-- ==== Sys2Proof/Machine/Entropy.lean ====
section
/-! DEFINITION. The entropy subsystem: draws and their priority, noise banks, the pool, ENT_DATA, the
known-answer port and the random opcodes (10). -/

namespace Sys2Proof.Machine

/-! ### Draws (10 R297) -/

/-- The output can serve: open, not stopped, PD14 on. -/
def entServes (s : State) : Bool := s.ent.isOpen && !s.ent.stopped && domOn s 14

/-- The pool can grant `n` bytes whole. -/
def canGrant (s : State) (n : Nat) : Bool := entServes s && decide (n ≤ s.ent.pool.length)

/-- The oldest `n` pool bytes are granted to an internal consumer and erased from the pool (10 R289). -/
def grantInternal (n : Nat) (s : State) : State :=
  evcAdd 0x38 n (bump 14 6 n { s with ent := { s.ent with pool := s.ent.pool.drop n } })

/-- An internal consumer can be served at once: nothing is before it. -/
def canDrawNow (s : State) (n : Nat) : Bool := s.ent.internalQ.isEmpty && canGrant s n

/-- Queues an internal request. -/
def requestDraw (d : Draw) (n : Nat) (s : State) : State :=
  { s with ent := { s.ent with internalQ := s.ent.internalQ ++ [(d, n)] } }

/-- A firmware row that may draw `n` bytes when it executes. `plan` is what its execution does before any
draw, with the result where it ends there; `f` completes it with the bytes drawn. The row completes at once
when the pool can serve it, else it waits for its grant and acts again (10 R297, 12 R586). -/
def runDraw (op ctx n : Nat) (d : Draw) (plan : Job → State → State × Option Res)
    (f : Job → List Byte → State → State × Res) (s : State) : State :=
  match adminFor s ctx op with
  | some j =>
    let j1 := beginAdmin j s
    let r := match replayResult j with
      | some res => (s, some res)
      | none => plan j1 (setJob ctx j1 s)
    let j2 := (getJob r.1 ctx).getD j1
    match r.2 with
    | some res => stageOwn s ctx j2 res r.1
    | none =>
      if canDrawNow r.1 n then
        let q := f j2 (r.1.ent.pool.take n) (grantInternal n r.1)
        stageOwn s ctx ((getJob q.1 ctx).getD j2) q.2 q.1
      else requestDraw d n (setJob ctx { j2 with drawWait := true, ackNeed := ownAck s r.1 j2.ackNeed } r.1)
  | none =>
    match jobFor s ctx op with
    | some j => match j.nonce with
      | some b =>
        let q := f j b (setJob ctx { j with nonce := none } s)
        stageOwn s ctx ((getJob q.1 ctx).getD j) q.2 q.1
      | none => s
    | none => s

/-- The words of the ENT_DATA FIFO that the oldest pool block gives. The spec does not say how its bytes lie in
them: the first at the low end (DESIGN CHOICE, log 90). -/
def fifoWords (s : State) : List Word :=
  (List.range 4).map fun i => BitVec.ofNat 64 (leAt s.ent.pool (8 * i) 8)

/-- One block moves from the pool to the ENT_DATA FIFO. -/
def refillFifo (s : State) : State :=
  { s with ent := { s.ent with
      fifo := s.ent.fifo ++ fifoWords s, pool := s.ent.pool.drop 32, share := s.ent.share - 15 } }

/-- The head of the job reservations is granted whole: the job holds its bytes. -/
def grantJob (ctx n : Nat) (rest : List (Draw × Nat)) (s : State) : State :=
  let s1 := evcAdd 0x39 n (bump 14 7 n { s with
    ent := { s.ent with
      pool := s.ent.pool.drop n
      jobQ := rest
      share := if s.ent.fifo.length ≤ 60 then s.ent.share + ceilDiv n 32 else 0 } })
  match getJob s1 ctx with
  | some j => setJob ctx { j with entNeed := 0, rnd := s.ent.pool.take n } s1
  | none => s1

/-- One grant of the second priority: the FIFO takes one block in 16 while both wait (10 R297). -/
def grantSecond (s : State) : State :=
  let room := decide (s.ent.fifo.length ≤ 60)
  match s.ent.jobQ with
  | (.job ctx, n) :: rest =>
    if room && decide (15 ≤ s.ent.share) && canGrant s 32 then refillFifo s
    else if canGrant s n then grantJob ctx n rest s else s
  | _ :: rest => { s with ent := { s.ent with jobQ := rest } }
  | [] => if room && canGrant s 32 then refillFifo s else s

/-! ### Banks (10 R283-R296) -/

def getBank (s : State) (b : Nat) : Bank := tgetD s.ent.banks b {}

def setBank (b : Nat) (k : Bank) (s : State) : State :=
  { s with ent := { s.ent with banks := tput s.ent.banks b k } }

/-- A signed user offset of CAL_USR_ENT in force. -/
def calEnt (s : State) (lo w : Nat) : Int := signed (fld (inForce s 0x1A0010) lo w) w

/-- Effective thresholds RCT, APT, BIAS_MAX, CORR_MAX: the factory values with the user offsets, clamped
(10 R285, R286). -/
def entThr (s : State) : Nat × Nat × Nat × Nat :=
  ((clampI 21 41 (41 + calEnt s 0 8)).toNat, (clampI 700 795 (795 + calEnt s 8 8)).toNat,
   (clampI 512 4096 (4096 + calEnt s 16 16)).toNat, (clampI 256 2048 (2048 + calEnt s 32 16)).toNat)

/-- Thresholds of an estimator window that opens now. -/
def windowThr (s : State) : Nat × Nat := ((entThr s).2.2.1, (entThr s).2.2.2)

/-- Cutoffs of an APT window that opens now. -/
def windowCut (s : State) : Nat × Nat := ((entThr s).1, (entThr s).2.1)

/-- The windows of a bank start over (10 R291, R293). -/
def newWindows (s : State) (k : Bank) : Bank := { k with thr := windowThr s, cut := windowCut s }

/-- A bank is quarantined: pending blocks discarded, F1 (10 R294). -/
def quarantine (b cause cell : Nat) (s : State) : State :=
  let k := getBank s b
  let idx := if cause = 1 then 2 else if cause = 2 then 3 else 4
  let cl := if cause ≤ 2 then cell else 0
  let s1 := setBank b { k with st := 4, cause := cause, cell := cl, pitch := s.sched.pitch, pendingBlocks := [] } s
  raise 6 (collect 448 1 b (bump 14 idx (b2n (cause != 8)) (bump 14 1 k.pendingBlocks.length s1)))

/-- A conditioner leaves service for good: its pending blocks are discarded (10 R295). -/
def dropConditioner (c : Nat) (s : State) : State :=
  let n := (s.ent.banks.map fun p => (p.2.pendingBlocks.filter (·.cond == c)).length).foldl (· + ·) 0
  let keep (k : Bank) : Bank := { k with pendingBlocks := k.pendingBlocks.filter (·.cond != c) }
  bump 14 1 n { s with ent := { s.ent with banks := tmap s.ent.banks fun _ k => keep k } }

/-- A known-answer failure of a conditioner: F2 source 449, fenced (10 R293, R295). -/
def condFault (c : Nat) (s : State) : State :=
  raise 6 (entStop (fenceUnit (108 + c) (s.sched.pitch + 2) (dropConditioner c (collect 449 2 c s))))

/-- Blocks that still fit the pool. -/
def poolRoom (s : State) : Nat := (32768 - s.ent.pool.length) / 32

/-! ### Meanings: startup (10 R293) -/

/-- ENTROPY_STARTUP: PD14 has reached its operating range. Quarantined banks and fenced conditioners stay
out until the next STARTUP. -/
def execEntropyStartup (s : State) : Host.Outcome State Fault Refusal :=
  .next (
    if dieOn s && domOn s 14 && !s.ent.starting && !s.ent.isOpen then
      let start (t : Tab Bank) (b : Nat) : Tab Bank :=
        let k := tgetD t b {}
        if k.st = 4 then t else tput t b { st := 3, bias := k.bias, corr := k.corr, windows := k.windows }
      raise 6 { s with ent := { s.ent with starting := true, banks := (List.range 16).foldl start s.ent.banks } }
    else s)

/-- ENTROPY_STARTUP_TESTS_END: banks become healthy or quarantined, conditioners enter service or are
fenced, conditioning starts. -/
def execEntropyStartupTestsEnd (badBanks badConds : List Nat) (s : State) : Host.Outcome State Fault Refusal :=
  .next (
    if s.ent.starting then
      let s1 := { s with ent := { s.ent with
        starting := false
        banks := tmap s.ent.banks fun b k =>
          if k.st = 3 && !badBanks.contains b then newWindows s { k with st := 1, lastRecal := s.sched.pitch } else k } }
      let s2 := ((List.range 16).filter fun b => (getBank s1 b).st == 3).foldl (fun t b => quarantine b 8 0 t) s1
      let up (t : State) (c : Nat) : State :=
        if (unitRec t (108 + c)).st = .fenced then t
        else setUnit (108 + c) { unitRec t (108 + c) with st := .inService, lastPass := t.sched.pitch } t
      let s3 := (List.range 4).foldl up s2
      raise 6 <| entStop (((List.range 4).filter fun c => badConds.contains c).foldl (fun t c => condFault c t) s3)
    else s)

/-- ENTROPY_OUTPUT_OPEN: 2 us after the window close that brought the pool to 4 KiB. The salt reserve is
brought to 4,096 salts, each by an internal request of 4 bytes (11 R324, 10 R298; DEDUCED, log 15). -/
def execEntropyOutputOpen (s : State) : Host.Outcome State Fault Refusal :=
  .next (
    if s.ent.opening && !s.ent.stopped && !s.ent.isOpen then
      let asked := (s.ent.internalQ.filter fun p => p.1 == Draw.salts).length
      let s1 := raise 6 { s with ent := { s.ent with isOpen := true, opening := false } }
      refillSalts (4096 - s.vault.salts.length - asked) s1
    else s)

/-! ### Meanings: tests and conditioning -/

/-- APT_WINDOW_CLOSE: the bank's pending blocks are validated into the pool as far as it has room (10
R288); those without room stay pending until the bank's next close (DESIGN CHOICE, log 123); the first close that brings it to 4 KiB arms the output (10 R293); the next window opens with the
cutoffs in force. -/
def execAptWindowClose (bank : Nat) (s : State) : Host.Outcome State Fault Refusal :=
  let k := getBank s bank
  .next (
    if k.st = 1 ∧ bank < 16 then
      let n := min k.pendingBlocks.length (poolRoom s)
      let left := (k.pendingBlocks.drop n).map fun x => { x with tested := true }
      let s1 := bump 14 0 n (setBank bank { k with pendingBlocks := left, cut := windowCut s } s)
      let pool := s1.ent.pool ++ ((k.pendingBlocks.take n).map fun x => x.bytes).flatten
      { s1 with ent := { s1.ent with
          pool := pool
          opening := s1.ent.opening || (!s1.ent.isOpen && !s1.ent.stopped && decide (4096 ≤ pool.length)) } }
    else s)

/-- Bit numbers below `n` that satisfy `p`, as a number. -/
def bitsOf (n : Nat) (p : Nat → Bool) : Nat := ((List.range n).map fun i => if p i then 2 ^ i else 0).foldl (· + ·) 0

/-- An input block: 16 consecutive samples of each of a bank's 64 cells. Sample `i` of cell `c` lies at bit `i mod
8` of byte `2c + i / 8` (10 R287). -/
def inputBlock (s : State) : List Byte :=
  (List.range 128).map fun k =>
    BitVec.ofNat 8 (bitsOf 8 fun b => Config.noise (s.freeCtr + 16 * (k / 2) + (8 * (k % 2) + b)))

/-- The bank whose turn it is: the first healthy one in round-robin order (10 R287). -/
def nextBank (s : State) : Option Nat :=
  ((List.range 16).map fun i => (s.ent.rr + i) % 16).find? fun b => (getBank s b).st == 1

/-- CONDITIONER_BLOCK_DONE: the SHA3-256 digest of the next bank's input block becomes pending, unless the pool
is full or the pending stage holds 1,024 blocks (10 R287, R288). -/
def execConditionerBlockDone (cond bank : Nat) (s : State) : Host.Outcome State Fault Refusal :=
  let k := getBank s bank
  let held : Nat := (s.ent.banks.map fun p => p.2.pendingBlocks.length).foldl (· + ·) 0
  .next (
    if cond < 4 && inService s (108 + cond) && unitIdle s s.sched.pitch (108 + cond) && !(unitRec s (108 + cond)).reserved
        && nextBank s == some bank && decide (0 < poolRoom s)
        && decide (held < 1024) && !s.ent.stopped then
      let x : Block := { cond, bytes := crypto .hash [algSha3x256] [inputBlock s] 32 }
      let s1 := setBank bank { k with pendingBlocks := k.pendingBlocks ++ [x] } (useBytes 1024 s)
      { s1 with ent := { s1.ent with rr := (bank + 1) % 16 } }
    else s)

/-- A signed Q1.15 value out of its threshold. -/
def estBad (v limit : Nat) : Bool := decide ((limit : Int) < (signed v 16).natAbs)

/-- `x / 32` rounded to the nearest, a half away from zero (DESIGN CHOICE, log 91). -/
def roundDiv32 (x : Int) : Int := if x < 0 then -((-x + 16) / 32) else (x + 16) / 32

/-- A signed Q1.15 number; what the format cannot hold is a free value (DESIGN CHOICE, log 91). -/
def q15 (s : State) (i : Nat) (x : Int) : Nat :=
  if x < -32768 ∨ 32767 < x then leAt (freeBytes s 10) (2 * i) 2 else (x % 65536).toNat

/-- The values of a window from its statistics: BIAS of `ones` ones among the 2^20 samples of its 64 cells, and
CORR of each averaged autocorrelation, given in units of 2^-20 as a 32-bit two's complement number (10 R285). -/
def estimates (s : State) (ones : Nat) (corrs : List Nat) : List Nat :=
  q15 s 0 (roundDiv32 (2 * ones - 2 ^ 20))
    :: (List.range 4).map fun i => q15 s (i + 1) (roundDiv32 (signed (nthD corrs i 0) 32))

/-- ESTIMATOR_WINDOW_CLOSE: BIAS and CORR1-CORR4 of the window, judged by the thresholds in force when it
opened (10 R285, R286). -/
def execEstimatorWindowClose (bank ones : Nat) (corrs : List Nat) (s : State) : Host.Outcome State Fault Refusal :=
  let k := getBank s bank
  let ests := estimates s ones corrs
  let e (i : Nat) : Nat := nthD ests i 0
  let k1 := { k with
    bias := BitVec.ofNat 16 (e 0), corr := (List.range' 1 4).map fun i => BitVec.ofNat 16 (e i)
    windows := satAdd 32 k.windows 1, thr := windowThr s }
  .next (
    if k.st = 1 ∧ bank < 16 then
      let s1 := setBank bank k1 (useBytes 10 s)
      match (List.range 5).find? fun i => estBad (e i) (if i = 0 then k.thr.1 else k.thr.2) with
      | some i => entStop (quarantine bank (3 + i) 0 s1)
      | none => s1
    else s)

/-- The value that a test reaches fails it: RCT (1) and APT (2) at the cutoff of the running window, an estimator
(3-7) above the threshold of its window (10 R284-R286). -/
def testFails (k : Bank) (cause value : Nat) : Bool :=
  match cause with
  | 1 => decide (k.cut.1 ≤ value)
  | 2 => decide (k.cut.2 ≤ value)
  | 3 => estBad value k.thr.1
  | 4 | 5 | 6 | 7 => estBad value k.thr.2
  | _ => false

/-- An estimator that fails (CAUSE 3-7) ends its bank's window: its value is what failed, the others are those that the
window gave, which the command does not carry (free values), and the window counts (10 R285, R305). -/
def failedWindow (bank cause value : Nat) (s : State) : State :=
  if cause < 3 then s
  else
    let k := getBank s bank
    let e (i : Nat) : BitVec 16 := BitVec.ofNat 16 (if cause = 3 + i then value else leAt (freeBytes s 10) (2 * i) 2)
    setBank bank { k with
      bias := e 0, corr := (List.range' 1 4).map e, windows := satAdd 32 k.windows 1, thr := windowThr s } (useBytes 10 s)

/-- HEALTH_TEST_FAIL: an RCT, APT or estimator failure quarantines the bank (10 R294, R296). -/
def execHealthTestFail (bank cause cell value : Nat) (s : State) : Host.Outcome State Fault Refusal :=
  .next (
    if (getBank s bank).st = 1 ∧ bank < 16 ∧ testFails (getBank s bank) cause value = true then
      entStop (quarantine bank cause (cell % 64) (failedWindow bank cause value s))
    else s)

/-! ### Meanings: ENT_DATA and the known-answer port (10 R299, R307) -/

/-- A read of ENT_DATA. -/
def entDataRead (width64 devMtype : Bool) (s : State) : State :=
  if !devMtype then emit .busError s
  else if !width64 then emit (.read 0) (collect (32 * 14 + 31) 0 0 s)
  else match s.ent.fifo with
    | w :: rest => emit (.read w) (evcAdd 0x3B 1 (bump 14 8 1 { s with ent := { s.ent with fifo := rest } }))
    | [] => emit (.read 0) (bump 14 9 1 { s with ent := { s.ent with emptyRd := true } })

------------------------------------------------------------------------

## EXERCISE
After locating the line with "if (getBank s" above, return that line and every later line through the one with "R299, R307) -/", word for word and with nothing else.

## OUTPUT BELOW
    if (getBank s bank).st = 1 ∧ bank < 16 ∧ testFails (getBank s bank) cause value = true then
      entStop (quarantine bank cause (cell % 64) (failedWindow bank cause value s))
    else s)

/-! ### Meanings: ENT_DATA and the known-answer port (10 R299, R307) -/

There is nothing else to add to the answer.